I absolutely did not do it, i would have admitted it by now if I had. I'm not a dishonest person. This is a decade long fued over complete bollocks.
I had no animosity towards my cousin who was one of my closest friends growing up. Cousins DM claims to have had proof i was responsible but refused to say what, she also rejected my offer to go to the police station together and have the matter investigated and dealt with.
Cousins DM refused to accept the possibility that anybody else could have taken umbrage with my cousin who had a long friends list half full of people she didn't know in person.
To this day (I'm 25 now) I've no idea why she believes it to be me but I've been effectively disowned since it happened, I can only hazard a guess that I've been accused because I was a bit of a shit when I was young (think answering back, being rude to DM who would complain to her siblings, disrespectful teenage phase) but i was never a malicious child.

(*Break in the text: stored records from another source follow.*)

-- ==== Sys2Proof/Machine/Step.lean ====
section
/-!
DEFINITION. One step of the package: the next event of the agenda, or the issue turn of the next core, and the operations of the bundle
that it issues (notes/assumptions/1.md, 13.md).
-/
namespace Sys2Proof.Machine

/-- Cores in the order in which they act on this clk: clusters in turn, and in each the cores from (clk mod 16) on (R18). -/
def turnOrder (s : State) : List Nat :=
  (List.range 384).flatMap fun k => (List.range 16).map fun j => 16 * k + (s.clk + j) % 16

/-- Cores that can issue something: a thread in a slot, or a fibre in the run queue. -/
def hasWork (s : State) (core : Nat) : Bool :=
  match s.cores.find core with
  | none => false
  | some k => !k.slots.isEmpty || !k.rq.isEmpty

/-- The cores that act on a clk: compute cores in the order of R18, then translation service cores. -/
def turnsOf (s : State) : List Nat :=
  (turnOrder s).filter (hasWork s) ++ ((List.range 384).map (6144 + ·)).filter (hasWork s)

/-! ## What happens of itself

The spec fixes the clk of these events: a condition that holds is acted on then. The package takes them itself, in the order of R36, R49,
R52, R53 and R364: at the beginning of a clk the refetches, at its end the rest (notes/assumptions/1.md). -/

/-- These events come from no agenda. -/
def promised : Instr → Bool
  | .semaphoreUpdate _ _ | .semwSatisfied _ | .barrierArrivalCount _ _ | .refetchStart _ | .fibreArrival _ | .taskTake _ | .taskComplete _
  | .stealRequest _ | .stealAnswer _ | .stealReplyArrival _ | .stealBackoffExpiry _ | .gangStart _ | .semsReleaseDone _ | .commandStart _
  | .slotRestore _ _ | .launchDeferred _ _ | .mgmtOfferExpiry => true
  | _ => false

/-- At the beginning of a clk. One refetch of a core starts on it: DESIGN CHOICE, the spec gives no rate (notes/assumptions/101.md). -/
def openers (s : State) : List Instr :=
  (s.cores.filter fun x => !x.2.spill.isEmpty || x.2.refetchOn).map fun x => .refetchStart x.1

/-- The threads of a core of which a condition holds: the slots that hold such a wave or its image, and the run-queue entries. -/
def tidsWhere (s : State) (core : Nat) (k : Core) (p : Thr → Bool) : List Tid :=
  ((List.range 8).filter fun j => (wavesAt s core j).any fun w => p w.t).map (.wave core ·) ++
    (k.rq.filter fun x => p x.2.t).map fun x => .fibre core x.1

/-- The waits of its release are over, and a SEMS is ready, or another access ends at its home (R213, R228). -/
def releasedSems (s : State) (t : Thr) : Bool := match t.wait with | .release (.sems _ _ _ _) => !writesOut s t.uid | _ => false
def releasedOther (s : State) (t : Thr) : Bool :=
  match t.wait with | .release (.sems _ _ _ _) => false | .release _ => !writesOut s t.uid | _ => false

/-- Releases of a core's threads that are over, commands whose time has come, the semaphores that something is to change, the commands that
may start for it, and the threads that wait for one. A SEMW is tested on its issue clk too: DESIGN CHOICE (notes/assumptions/104.md). -/
def semClosers (s : State) (core : Nat) (k : Core) : List Instr :=
  let thrs := (wavesOf s core).map (·.t) ++ k.rq.map fun x => x.2.t
  let done := k.running.filter (completesNow s)
  let sems := k.semIn.map (·.1) ++ (thrs.filterMap (semsDue s)).map (·.1) ++ (done.filter (·.hdr.se)).map (·.hdr.ssem.toNat)
  ((tidsWhere s core k (releasedOther s)).map .longAccessReply) ++ ((tidsWhere s core k (releasedSems s)).map .semsReleaseDone) ++
    (done.map fun c => .commandComplete core c.num) ++ sems.eraseDups.map (.semaphoreUpdate core ·) ++
    List.replicate k.cmdq.length (.commandStart core) ++
    (tidsWhere s core k fun t => match t.wait with | .semw _ _ _ _ => true | _ => false).map .semwSatisfied

/-- Slots of a core with an arrival at a barrier, also of a saved thread. -/
def barrierClosers (s : State) (core : Nat) : List Instr :=
  let waits := fun w : Wave => match w.t.wait with | .barrier _ _ _ _ => true | _ => false
  ((List.range 8).filter fun k => (wavesAt s core k).any waits).map (.barrierArrivalCount core ·)

/-- The work of a core: its tasks complete, its saved threads return (R370), a stolen record starts, a record is taken, a request is
answered. -/
def workClosers (s : State) (core : Nat) (k : Core) : List Instr :=
  let news := s.clusters.any fun q => q.2.tilesNew.any fun t => t.1 == core
  ((s.tasks.filter fun x => x.2.core == core).map fun x => .taskComplete x.1) ++
    (((s.cluster (clusterOf core)).saved.filter fun x => x.core == core).map fun x => .slotRestore core x.slot) ++
    (if k.stolen.isSome then [.stealReplyArrival core] else []) ++
    (if news || !k.deque.isEmpty then [.taskTake core] else []) ++
    (if k.stealIn.isEmpty then [] else [.stealAnswer core])

/-- LAUNCHes that wait for room, in start order, and the offer of the package (R354, R438). -/
def packageClosers (s : State) : List Instr :=
  let l := s.cores.flatMap fun x => (x.2.running.filter fun c => isLaunch c.instr && c.phase == 6).map fun c => (c.started, x.1, c.num)
  ((l.mergeSort fun a b => a.1 ≤ b.1).map fun x => .launchDeferred x.2.1 x.2.2) ++ if s.mgmt.offer == 0 then [] else [.mgmtOfferExpiry]

/-- At the end of a clk. Of the gang tasks of a cluster one starts on it: DESIGN CHOICE (notes/assumptions/102.md). -/
def closers (s : State) : List Instr :=
  let cores := s.cores
  let idle := if s.mgmt.ready then List.range 6144 else cores.map (·.1)
  cores.flatMap (fun x => semClosers s x.1 x.2) ++
    cores.flatMap (fun x => barrierClosers s x.1) ++
    cores.flatMap (fun x => workClosers s x.1 x.2) ++
    ((cores.filter fun x => !x.2.arrivals.isEmpty).map fun x => .fibreArrival x.1) ++
    ((s.clusters.filter fun q => !q.2.gangq.isEmpty).map fun q => .gangStart q.1) ++
    idle.flatMap (fun c => [.stealBackoffExpiry c, .stealRequest c]) ++ packageClosers s

/-- The event that this step takes: the head of the agenda when its clk has come, else one that the package takes of itself, else the next
turn. When all turns of a clk are over its end comes; after that the clk advances. A step that only moves on takes no event. -/
def nextEvent (s : State) : Option Instr × State :=
  match s.agenda with
  | (t, i) :: l => if t ≤ s.clk then (if promised i then none else some i, { s with agenda := l }) else nextDue s
  | [] => nextDue s
where
  nextDue (s : State) : Option Instr × State :=
    match s.due, s.turns with
    | i :: l, _ => (some i, { s with due := l })
    | [], c :: l => (some (.issueTurn c), { s with turns := l })
    | [], [] =>
      if !s.closing then (none, { s with closing := true, due := closers s })
      else
        let s := bootStep (pumpDev s.devWait.length { s with clk := s.clk + 1, closing := false })
        (none, { s with turns := turnsOf s, due := openers s })

/-- Run the operations that an ISSUE_TURN has left, at most n. -/
def drain : Nat → State → Host.Outcome State Fault Refusal
  | 0, s => .next { s with issue := none, todo := [] }
  | n + 1, s =>
    match s.todo with
    | [] => .next { s with issue := none }
    | i :: l =>
      match exec i { s with todo := l } with
      | .next s => drain n s
      | .fault f => .fault f
      | .refused r => .refused r

/-- One step. -/
def step (s : State) : Host.Outcome State Fault Refusal :=
  match nextEvent s with
  | (none, s) => .next s
  | (some i, s) =>
    if heldOff s i then .next s
    else if wellFormed i then
      match exec i s with
      | .next s => drain 2 s
      | .fault f => .fault f
      | .refused r => .refused r
    else .refused .illFormed

/-- The state with this instruction as the next that a supervisor thread of core 0 issues (notes/assumptions/5.md). -/
def State.withFetchWord (s : State) (nbits w : Nat) : State :=
  let n := w % 2 ^ nbits
  let k := s.core 0
  let wave := { supWave s.fresh with pc := 0xFFFFFFFF00000600 }
  { s with
    mem := memPut s.mem (tcmKey 0 0x600) n 32
    fresh := s.fresh + 1
    resetClk := s.clk
    mgmt := { s.mgmt with booting := false }
    agenda := [(0, .issueTurn 0)]
    cores := s.cores.put 0 { k with slots := k.slots.put 0 wave, turns := k.turns.del 0, lastRead := none } }

end Sys2Proof.Machine
end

I've been off the Christmas card list since then, aunt who previously loved me couldn't care less about my existence and doesn't wish me happy birthday, ask how I am, show an interest in my DC, ask after me when I was going through a traumatic time, refuses to speak to or about me whatsoever and when she does it is to spill bile about what a shitty person I am because of what I did to her DD.
I didn't.
It is though the neice she loved never existed and I'm some inconvenience to the family. It hurts to be thought of in such a way and accused of something I'd never have done, for years I've repeated the mantra that I've done nothing wrong to either of them and begged her to show me this so called proof. I get blanked.
DM has never let this (false) accusation come between her and her DS and has never batted an eye at the nasty treatment I've received ever since. "I'm not getting involved, but I do believe that you never did anything of the sort" is DMs response.
DM still thinks the sun shines out her arse and isn't phased that shes been treating me like shit for the past ten years for something I haven't done.